Real-time outlier detection from a data stream is an increasingly important problem, especially as sensor-generated data streams abound in many applications owing to the prevalence of IoT and emergence of digital twins. Several density-based approaches have been proposed to address this problem, but arguably none of them is fast enough to meet the performance demand of real applications. This paper is founded upon a novel observation that, in many regions of the data space, data distributions hardly change across window slides. We propose a new algorithm, abbr. STARE, which identifies local regions in which data distributions hardly change and then skips updating the densities in those regions-a notion called stationary region skipping. Two techniques, data distribution approximation and cumulative net-change-based skip, are employed to efficiently and effectively implement the notion. Extensive experiments using synthetic and real data streams as well as a case study show that STARE is several orders of magnitude faster than the existing algorithms while achieving comparable or higher accuracy.

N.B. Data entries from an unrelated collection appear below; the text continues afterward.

/-- Gathers, the page manager, swaps, pushes and layouts (R205, R207, R223, R227, R237, R238, R239, R220,
spec/07_attention_and_kv_cache.md). A gather kernel of the command's mode runs and its fault or end sets its status. The page manager visits
every parked sequence, oldest first; a parked sequence whose time is up and whose demand would not be granted is terminated, and one whose
demand would be granted, or whose time is not up, is not. A copy under way that completes leaves the sequence swapped, with its pages
released and their places named; one that has no places, or whose transfer is denied, ends and leaves the sequence as it is. A sequence
asked in takes its pages back where R226 grants them, and stays swapped where it does not or where a transfer is denied. A page pushed by
partition 0 is pushed by R227. A layout that is legal and unused takes its value, or its staging copy, and any other write sets the flag.
The model's choices here: when swaps begin and the order of the manager (log entry 45), and the places and failures of a swap's copy (log
entry 101). -/
def Obligations.KvEngineCommands : Prop :=
  (∀ (s : State) (x : GatherRun) (k : Kernel), s.running 2 x.engine = some k → ∃ u, u = s.keyed (initiator 3 k.partition) ∧
    (k.gather.mode = 1 → exec (.gatherVt x) s = .next (s.settled (State.endRun (u.gatherBody x k k.gather) k
      (fun t c => t.admaFault x.engine c k.partition (u.rowEntry (k.gatherRef 0x10) k.gather.row).seq)))) ∧
    (k.gather.mode ≠ 1 → exec (.gatherK x) s = .next (s.settled (State.endRun (u.gatherBody x k k.gather) k
      (fun t c => t.admaFault x.engine c k.partition (u.rowEntry (k.gatherRef 0x10) k.gather.row).seq))))) ∧
  (∀ s : State, exec .pageManagerRun s = .next ((s.kv.parked.foldl s.byParkTime []).foldl State.manage s) ∧
    (s.kv.parked = [] → exec .pageManagerRun s = .next s)) ∧
  (∀ (s t : State) (p q : Nat), s.seqExists p q = true → s.seqState p q = 2 → s.kv.parked.contains (p, q) = true →
    t = { s with due := s.due.erase (.kvTermination p q) } →
    (s.parkedOut p q = true → s.grants p (s.seqDemand p q) = false → exec (.kvTermination p q) s = .next (t.terminate p q)) ∧
    (s.parkedOut p q = false ∨ s.grants p (s.seqDemand p q) = true → exec (.kvTermination p q) s = .next t)) ∧
  (∀ (s : State) (p q : Nat), s.seqExists p q = true → s.seqState p q = 1 ∨ s.seqState p q = 2 → s.seqFlag p q 4 = true → s.seqFlag p q 2 = false →
    (s.freePlaces p (s.seqPages p q).length = none → exec (.kvSwapOut p q) s = .next (s.seqSetFlag p q 4 false)) ∧
    (∀ (places : List Nat) (r : State × Bool), s.freePlaces p (s.seqPages p q).length = some places →
      r = swapPages p true ((s.seqPages p q).zip places) s →
      (r.2 = false → exec (.kvSwapOut p q) s = .next (r.1.seqSetFlag p q 4 false)) ∧
      (r.2 = true → ∃ t, t = (((((r.1.freeSeq p q).1.seqSetFlag p q 4 false).seqPut p q 0 1 3).unpark p q).dropCopy p q) ∧
        exec (.kvSwapOut p q) s = .next (({ t with kv := { t.kv with
          swapped := t.kv.swapped ++ [(p, q, places)] } } : State).dataEvent 0x06 0x0004 q p)))) ∧
  (∀ (s : State) (p q asked : Nat) (places : List Nat), s.kv.swapped.find? (fun e => e.1 == p && e.2.1 == q) = some (p, q, places) →
    s.askedAt p q = some asked → s.seqState p q = 3 →
    (s.grants p places.length = false → exec (.kvSwapIn p q) s = .next s) ∧
    (∀ (r : List Nat × State) (m : State × Bool), s.grants p places.length = true → r = State.popPages p places.length s →
      m = swapPages p false (r.1.zip places) r.2 →
      (m.2 = false → exec (.kvSwapIn p q) s = .next (pushPages p r.1.reverse m.1).1) ∧
      (m.2 = true → exec (.kvSwapIn p q) s =
        .next ((((((m.1.restorePages p q r.1).seqSetFlag p q 3 true).seqPut p q 0x1C 4 noneWord).dropCopy p q).park p q asked).dataEvent
          0x06 0x0005 q p)))) ∧
  (∀ (s : State) (w : RegWrite), s.p0 w.initiator = true → s.gated .ADMA = false →
    exec (.admaPush w) s = .next (s.pushPage (w.value % 2 ^ 32)).accessed) ∧
  (∀ (s : State) (n : Nat) (w : RegWrite), s.p0 w.initiator = true → s.gated .ADMA = false → n < 64 →
    (s.layoutOk (w.value % 2 ^ 64) = true → s.layoutUsed n = false → exec (.admaLayoutWrite n w) s =
      .next (s.paramWrite true .ADMA_LAYOUT n 0 (w.value % 2 ^ 64) w.initiator (s.setReg .ADMA_LAYOUT (w.value % 2 ^ 64) n))) ∧
    (s.layoutOk (w.value % 2 ^ 64) = false ∨ s.layoutUsed n = true → exec (.admaLayoutWrite n w) s =
      .next (s.setFlag F.ADMA_STATUS_LAYOUT).accessed))

/-- Vision jobs as packets, on their units, and in the overflow library (R246, R248, R253, R254, R261, R148,
spec/08_vision_operators_and_preprocessing.md). A VIS_RUN that starts enters its job in the operation table as a ready kernel of its own
flight. A job that runs on a unit of its class runs to its end or fault there, or ends with the memory error that it met; one that reads a
granule under scrub waits. The overflow library of a partition that runs completes the job that was routed first, with the status that its
run gave. That a job is one command, judged row by row, and a sample outside its source free where no edge rule gives it, is the model's
reading (log entry 46), and a UNIT above 2 taken by an Edge Engine its choice (log entry 104). -/
def Obligations.VisionCommands : Prop :=
  (∀ (s : State) (p : Packet), s.starts (visRunRule p s) p = true → exec (.visRun p) s =
    .next (s.ran (visRunRule p s) p (fun id t =>
      let a := t.subAddr p.queue ((t.reg .CMDQ_QHEAD p.queue + 2 ^ 32 - pSlots p) % 2 ^ 32 + 1)
      let k : Kernel := { id := t.esc.nextId, queue := p.queue, seq := p.seq % 2 ^ 32, partition := p.partition,
                          context := (t.ctxOf p.partition p.queue).getD 0, addr := a,
                          desc := visRunDesc p a, unitDesc := p.payload, flight := some id }
      ({ t with esc := { t.esc with kernels := t.esc.kernels ++ [k], nextId := t.esc.nextId + 1 } }).makeReady t.esc.nextId))) ∧
  (∀ (s : State) (x : VisRun) (k : Kernel), s.scrubHit = false → ∃ u, u = s.keyed (initiator 4 k.partition) ∧
    (s.running 3 x.unit = some k →
      (x.ecc = none →
        exec (.edgeJob x) s = .next (s.settled (State.finishJob (some (visUnit 3 x.unit)) k ((u.edgeBody k).1, (u.edgeBody k).2, 0)))) ∧
      (∀ a, x.ecc = some a → exec (.edgeJob x) s = .next (State.finishJob (some (visUnit 3 x.unit)) k
        ((u.uncorrectable a (visUnit 3 x.unit) k.partition, some 0x09), 0, 0)))) ∧
    (s.running 4 x.unit = some k →
      (x.ecc = none → exec (.resampleJob x) s = .next (s.settled (State.finishJob (some (visUnit 4 x.unit)) k
        ((u.resampleBody k).1, (u.resampleBody k).2, 0)))) ∧
      (∀ a, x.ecc = some a → exec (.resampleJob x) s = .next (State.finishJob (some (visUnit 4 x.unit)) k
        ((u.uncorrectable a (visUnit 4 x.unit) k.partition, some 0x09), 0, 0)))) ∧
    (s.running 5 x.unit = some k →
      (x.ecc = none → exec (.ppeJob x) s = .next (s.settled (State.finishJob (some (visUnit 5 x.unit)) k (u.ppeBody k)))) ∧
      (∀ a, x.ecc = some a → exec (.ppeJob x) s = .next (State.finishJob (some (visUnit 5 x.unit)) k
        ((u.uncorrectable a (visUnit 5 x.unit) k.partition, some 0x09), 0, 0))))) ∧
  (∀ (s t : State) (part : Nat) (ecc : Option Nat) (k x : Kernel), s.nextRouted part = some k → s.libraryRuns part = true →
    t = (s.keyed (initiator 7 part)).jobRun none k ecc (fun u => u.ppeBody k) → t.esc.kernels.find? (fun x => x.id == k.id) = some x →
    exec (.overflowJobDone part ecc) s = .next (s.settled (t.completeKernel x (x.status.getD csDone) 0)))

Name | # data points | # Dim | Link |
---|---|---|---|
YahooA1 | 95K | 1 | link |
YahooA2 | 142K | 1 | link |
HTTP | 567K | 3 | link |
DLR | 23K | 9 | link |
ECG | 112K | 32 | link |
YahooA1, YahooA2, HTTP, and DLR data sets are included in this repository.
The new data set in CSV filetype can be added to "src/datasets/" to be evaluated by the agorithm.
The data set contains a set of lines, where each line "attr1,attr2,attr3,....attrN,label(0 or 1)" represents a data point.
The ID of a data point is simply the order of it in the data set.
STARE algorithm was implemented in JAVA and run on JDK 1.8.0.
- Compile
cd src
javac test/simulator.java
- Parameter options
--D: the name of a CSV file (string)
--W: the size of a window (integer)
--S: the size of a slide (integer)
--R: the size of a grid cell (double)
--K: the number of neighbors (integer)
--T: the skip threshold in [0,1] (double, default: 0.1)
--N: top-"N" outliers to report in a window (integer, default: the number of ground truth outliers)
--nW: the number of windows to process (integer, default: the maximum number of windows in the data set or 10000)
--P: the way of printing the result. "Console" or "File". (string, default: Console)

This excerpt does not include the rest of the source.